January 18, 2004

software beep the duckhunt doa?

Reaching the end of a fairly lazy weekend, at least in terms of leaving the house - time to do a little ffwd updating with the 'cool stuff' scrawled on this here Post-It(TM) note, don't you think?

Firstly, for fans of bleep-styled retro videogame-ish noises, there's a double treat for you. Aleksi 'Heatbeat' Eeben's music-disc for the Commodore 64, 'White Box', was released at the Alternative Party in Helsinki, and is now downloadable from his site. You can run it in emulators like Vice, and it features 32 SID-chip toting tracks, each one with 'liner notes' in the form of scrolltext from yours truly. Where, in this case, 'liner notes' refers to a load of old surreal claptrap I made up on the spot, themed loosely to the song. Here's an example scroller, for the song 'Rock 'N Roll Butterfly':

'Fluttering. Fluttering by. The butterfly flutters by, and its role is to rock. Why rock? Didn't the butterfly's parents bring it up right, that a caterpillar should always respect its elders, to stay away from the devil's music, if you flap your wings too hard you'll crash and burn? But then, butterfly was all new and running with a bad crowd, staying up late, going after the exotic, pricy nectar. Soon, his colors were faded, and his proboscis was wrinkled, but it didn't stop him. After all, the lived-in look was how to rock it, as a rock n' roll butterfly. A cat mauling. A hailstorm. A jaunt inside a schoolbus. More and more ragged. Until something happened, and it stopped being rock, and it stopped being roll, and it started being wrong, and promise gone wrong, and things unfulfilled. You can only rock and roll if you have the art, the grandeur, the legend to back it up, the butterfly realised. Otherwise, you're not rock, or roll - you're just broken for no good reason but self-destruction.'

So, uhm.. yeah - at least Aleksi was pleased with the end result, and I was flattered to be asked. The new tracks from 'White Box' are likely to be released on Monotonik in MP3 form sometime soon, alongside the music-disc itself, so watch out for that.

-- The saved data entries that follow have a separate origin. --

-- ==== Sys2Proof/Laws/KeptExec2.lean ====
section
/-! SUPPORT. What the meanings keep (the relation of Laws/Kept.lean), one lemma each: Fault, Finvik, InStep, Ladle, Links, Port, Power, Sector. -/

set_option linter.all false

namespace Sys2Proof.Machine

theorem execLogScanDone_kept {a' : State} {d : RSlot} {s : State} (hk : Kept a' s) :
    OutKept a' (execLogScanDone d s) := by
  unfold execLogScanDone
  apply OutKept.ite
  · with_reducible apply OutKept.next
    with_reducible apply State.wrR_kept
    with_reducible apply State.wrR_kept
    exact hk
  · apply OutKept.ite
    · lift_lets
      intro x0
      have h1 : Kept a' x0 := by
        subst x0
        with_reducible apply modIsland_kept
        exact hk
      clear_value x0
      intro x2
      clear_value x2
      intro x3
      clear_value x3
      intro x4
      have h5 : Kept a' x4 := by
        subst x4
        with_reducible apply State.wrR_kept
        exact h1
      clear_value x4
      intro x6
      have h7 : Kept a' x6 := by
        subst x6
        with_reducible apply State.wrR_kept
        exact h5
      clear_value x6
      intro x8
      have h9 : Kept a' x8 := by
        subst x8
        with_reducible apply modIsland_kept
        exact h7
      clear_value x8
      intro x10
      have h11 : Kept a' x10 := by
        subst x10
        with_reducible apply State.wrR_kept
        exact h9
      clear_value x10
      intro x12
      have h13 : Kept a' x12 := by
        subst x12
        with_reducible apply State.wrR_kept
        with_reducible apply State.wrR_kept
        exact h11
      clear_value x12
      with_reducible apply OutKept.next
      with_reducible apply settle_kept
      apply Kept.ite
      · with_reducible apply raise_kept
        exact h13
      · exact h13
    · with_reducible apply OutKept.next
      exact hk

theorem execLogWriterTakeover_kept {a' : State} {s : State} (hk : Kept a' s) :
    OutKept a' (execLogWriterTakeover s) := by
  unfold execLogWriterTakeover
  apply OutKept.ite
  · lift_lets
    intro x0
    clear_value x0
    with_reducible apply OutKept.next
    with_reducible apply State.wrR_kept
    with_reducible apply State.wrR_kept
    exact hk
  · with_reducible apply OutKept.next
    exact hk

theorem execOperatingMark_kept {a' : State} {d : RSlot} {s : State} (hk : Kept a' s) :
    OutKept a' (execOperatingMark d s) := by
  unfold execOperatingMark
  with_reducible apply OutKept.next
  with_reducible apply settle_kept
  apply Kept.ite
  · with_reducible apply raise_kept
    exact hk
  · exact hk

theorem execWriteOutTimeout_kept {a' : State} {s : State} (hk : Kept a' s) :
    OutKept a' (execWriteOutTimeout s) := by
  unfold execWriteOutTimeout
  apply OutKept.ite
  · with_reducible apply OutKept.next
    with_reducible apply settle_kept
    with_reducible apply endWriteOut_kept
    exact hk
  · with_reducible apply OutKept.next
    exact hk

theorem execCloseoutTimeout_kept {a' : State} {s : State} (hk : Kept a' s) :
    OutKept a' (execCloseoutTimeout s) := by
  unfold execCloseoutTimeout
  with_reducible apply OutKept.next
  with_reducible apply settle_kept
  with_reducible apply abandonCloseOut_kept
  exact hk

theorem execFinvikMessageReceive_kept {a' : State} {e : LinkEnd} {m : Msg} {crcOk : Bool} {codeOk : Bool} {s : State} (hk : Kept a' s) :
    OutKept a' (execFinvikMessageReceive e m crcOk codeOk s) := by
  unfold execFinvikMessageReceive
  apply OutKept.ite
  · lift_lets
    intro x0
    have h1 : Kept a' x0 := by
      subst x0
      split
      · rename_i z2 z3 z4
        with_reducible apply markLive_kept
        exact hk
      · rename_i z5 z6 z7
        exact hk
    clear_value x0
    intro x8
    clear_value x8
    intro x9
    have h10 : Kept a' x9 := by
      subst x9
      with_reducible apply linkError_kept
      exact h1
    clear_value x9
    intro x11
    have h12 : Kept a' x11 := by
      subst x11
      with_reducible apply State.modEnd_kept
      exact h10
    clear_value x11
    intro x13
    clear_value x13
    intro x14
    have h15 : Kept a' x14 := by
      subst x14
      with_reducible apply State.modEnd_kept
      with_reducible apply modLink_kept
      exact h1
    clear_value x14
    apply OutKept.ite
    · with_reducible apply OutKept.next
      with_reducible apply settle_kept
      with_reducible apply sendLcw_kept
      exact h12
    · apply OutKept.ite
      · with_reducible apply OutKept.next
        with_reducible apply settle_kept
        apply Kept.ite
        · with_reducible apply takeMsg_kept
          exact h15
        · exact h15
      · with_reducible apply OutKept.next
        exact h1
  · with_reducible apply OutKept.next
    exact hk

theorem execLcwCreditAck_kept {a' : State} {e : LinkEnd} {w0 : Word} {w1 : Word} {s : State} (hk : Kept a' s) :
    OutKept a' (execLcwCreditAck e w0 w1 s) := by
  unfold execLcwCreditAck
  with_reducible apply OutKept.next
  with_reducible apply settle_kept
  with_reducible apply onLcw_kept
  · intro y0 y1 y2 y3 t4 h5
    with_reducible apply launchClass_kept
    with_reducible apply State.modEnd_kept
    exact h5
  · exact hk

theorem execLcwReplayRequest_kept {a' : State} {e : LinkEnd} {w0 : Word} {w1 : Word} {s : State} (hk : Kept a' s) :
    OutKept a' (execLcwReplayRequest e w0 w1 s) := by
  unfold execLcwReplayRequest
  with_reducible apply OutKept.next
  with_reducible apply settle_kept
  with_reducible apply onLcw_kept
  · intro y0 y1 y2 y3 t4 h5
    lift_lets
    intro x6
    clear_value x6
    intro x7
    have h8 : Kept a' x7 := by
      subst x7
      with_reducible apply State.modEnd_kept
      exact h5
    clear_value x7
    apply Kept.ite
    · with_reducible apply linkReset_kept
      exact h8
    · with_reducible apply launchClass_kept
      with_reducible apply replayFrom_kept
      exact h8
  · exact hk

theorem execLcwResetReport_kept {a' : State} {e : LinkEnd} {w0 : Word} {w1 : Word} {s : State} (hk : Kept a' s) :
    OutKept a' (execLcwResetReport e w0 w1 s) := by
  unfold execLcwResetReport
  with_reducible apply OutKept.next
  with_reducible apply settle_kept
  with_reducible apply onLcw_kept
  · intro y0 y1 y2 y3 t4 h5
    lift_lets
    intro x6
    have h7 : Kept a' x6 := by
      subst x6
      with_reducible apply replayFrom_kept
      exact h5
    clear_value x6
    intro x8
    clear_value x8
    intro x9
    intro x10
    have h11 : Kept a' x10 := by
      subst x10
      with_reducible apply Kept.foldl
      · intro t12 y13 h14
        apply Kept.ite
        · with_reducible apply State.wrR_kept
          exact h14
        · exact h14
      · exact h7
    clear_value x10
    with_reducible apply launchClass_kept
    with_reducible apply State.modEnd_kept
    exact h11
  · exact hk

theorem execLcwPeriodic_kept {a' : State} {e : LinkEnd} {s : State} (hk : Kept a' s) :
    OutKept a' (execLcwPeriodic e s) := by
  unfold execLcwPeriodic
  with_reducible apply OutKept.next
  apply Kept.ite
  · with_reducible apply Kept.foldl
    · intro t0 y1 h2
      with_reducible apply sendLcw_kept
      exact h2
    · exact hk
  · exact hk

theorem execLinkDown_kept {a' : State} {d : RSlot} {n : Nat} {s : State} (hk : Kept a' s) :
    OutKept a' (execLinkDown d n s) := by
  unfold execLinkDown
  lift_lets
  intro x0
  clear_value x0
  apply OutKept.ite
  · with_reducible apply OutKept.next
    with_reducible apply settle_kept
    with_reducible apply downLink_kept
    exact hk
  · with_reducible apply OutKept.next
    exact hk

theorem execStallWatchFire_kept {a' : State} {st : Stage} {s : State} (hk : Kept a' s) :
    OutKept a' (execStallWatchFire st s) := by
  unfold execStallWatchFire
  lift_lets
  intro x0
  have h1 : ∀ y0 y1 y2, Kept a' y2 → Kept a' (x0 y0 y1 y2) := by
    subst x0
    intro y2 y3 t4 h5
    beta_reduce
    with_reducible apply useRung_kept
    with_reducible apply raise_kept
    with_reducible apply State.incR_kept
    exact h5
  clear_value x0
  apply OutKept.ite
  · with_reducible apply OutKept.next
    exact hk
  · with_reducible apply OutKept.next
    with_reducible apply settle_kept
    split
    · rename_i z6 z7 z8 z9
      lift_lets
      intro x10
      have h11 : Kept a' x10 := by
        subst x10
        with_reducible apply drainEngine_kept
        apply h1
        exact hk
      clear_value x10
      apply Kept.ite
      · with_reducible apply cycleDrained_kept
        exact h11
      · exact h11
    · rename_i z12 z13 z14
      lift_lets
      intro x15
      have h16 : Kept a' x15 := by
        subst x15
        with_reducible apply drainFormatter_kept
        with_reducible apply curdRaise_kept
        with_reducible apply State.incC_kept
        exact hk
      clear_value x15
      apply Kept.ite
      · with_reducible apply drainChannel_kept
        exact h16
      · exact h16
    · rename_i z17 z18 z19
      with_reducible apply drainLadle_kept
      apply h1
      exact hk
    · rename_i z20 z21 z22 z23
      with_reducible apply drainCommand_kept
      apply h1
      exact hk
    · rename_i z24 z25 z26
      with_reducible apply linkReset_kept
      apply h1
      exact hk
    · rename_i z27 z28 z29
      with_reducible apply linkReset_kept
      with_reducible apply curdRaise_kept
      with_reducible apply State.incC_kept
      exact hk

theorem execStepKeepalive_kept {a' : State} {d : RSlot} {s : State} (hk : Kept a' s) :
    OutKept a' (execStepKeepalive d s) := by
  unfold execStepKeepalive
  with_reducible apply OutKept.next
  apply Kept.ite
  · with_reducible apply sendStep_kept
    exact hk
  · exact hk

theorem execStepLinkLost_kept {a' : State} {s : State} (hk : Kept a' s) :
    OutKept a' (execStepLinkLost s) := by
  unfold execStepLinkLost
  apply OutKept.ite
  · lift_lets
    intro x0
    clear_value x0
    intro x1
    clear_value x1
    intro x2
    have h3 : Kept a' x2 := by
      subst x2
      with_reducible apply endResync_kept
      exact hk
    clear_value x2
    intro x4
    have h5 : Kept a' x4 := by
      subst x4
      with_reducible apply Kept.foldl
      · intro t6 y7 h8
        with_reducible apply raise_kept
        with_reducible apply State.incR_kept
        with_reducible apply State.wrR_kept
        exact h8
      · exact h3
    clear_value x4
    intro x9
    have h10 : Kept a' x9 := by
      subst x9
      with_reducible apply Kept.foldl
      · intro t11 y12 h13
        with_reducible apply modStep_kept
        exact h13
      · exact h5
    clear_value x9
    apply OutKept.ite
    · with_reducible apply OutKept.next
      with_reducible apply settle_kept
      with_reducible apply leaseTraffic_kept
      exact h10
    · with_reducible apply OutKept.next
      with_reducible apply settle_kept
      exact h5
  · with_reducible apply OutKept.next
    exact hk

In the meantime, out on Monotonik now is Blasterhead's 'Killbots EP', a rather smart rave-infested beep-tastic Nintendo GameBoy-based EP from a Japanese videogame musician whose claim to fame is working on various rather risque PC hentai dating games. I spent a few months courting him to appear on Monotonik after hearing a live set of his online, and this Little Sound DJ-based EP is an intelligently bangin' use of the GB sound chip, I reckon. Check it, you might like it.

Oh, and a quick update - the software section we're working on for the Internet Archive is going decently, but probably won't be ready for a while. It'll hopefully be before Game Developer's Conference, where I'll be leading a roundtable on 'Preserving Videogame History' - hopefully we can get some good ideas and support for practical schemes going there. Looks like I may also be on a panel discussing software preservation at the next Wizards Of OS conference this June, though that's pending confirmation. But I'm itching to get something real and substantive unveiled - we'll see how things go.

Other than that, fun stuff I did recently included wandering down to Surplus Computers with a fellow Slashdot editor who was in town, and finding some weird TV game called the Super Joy, which I worked out was some kinda odd Famicom in a N64 controller after I got it home, hah! Even better, it has a port on the bottom that Famicom (Japanese NES) games will fit into, so I could finally try out my NES multicart that I picked up a few months back at a garage sale - the only notable game on it is the Tengen version of Tetris, though. Oh, and on a related note, I noticed recently that the Game Music Base has archived my .MOD music from an Amiga shareware version of Tetris, though they've pretended that they're 'Arranged / Remixed tunes', when they're just completely different tunes for a Tetris clone - go figure.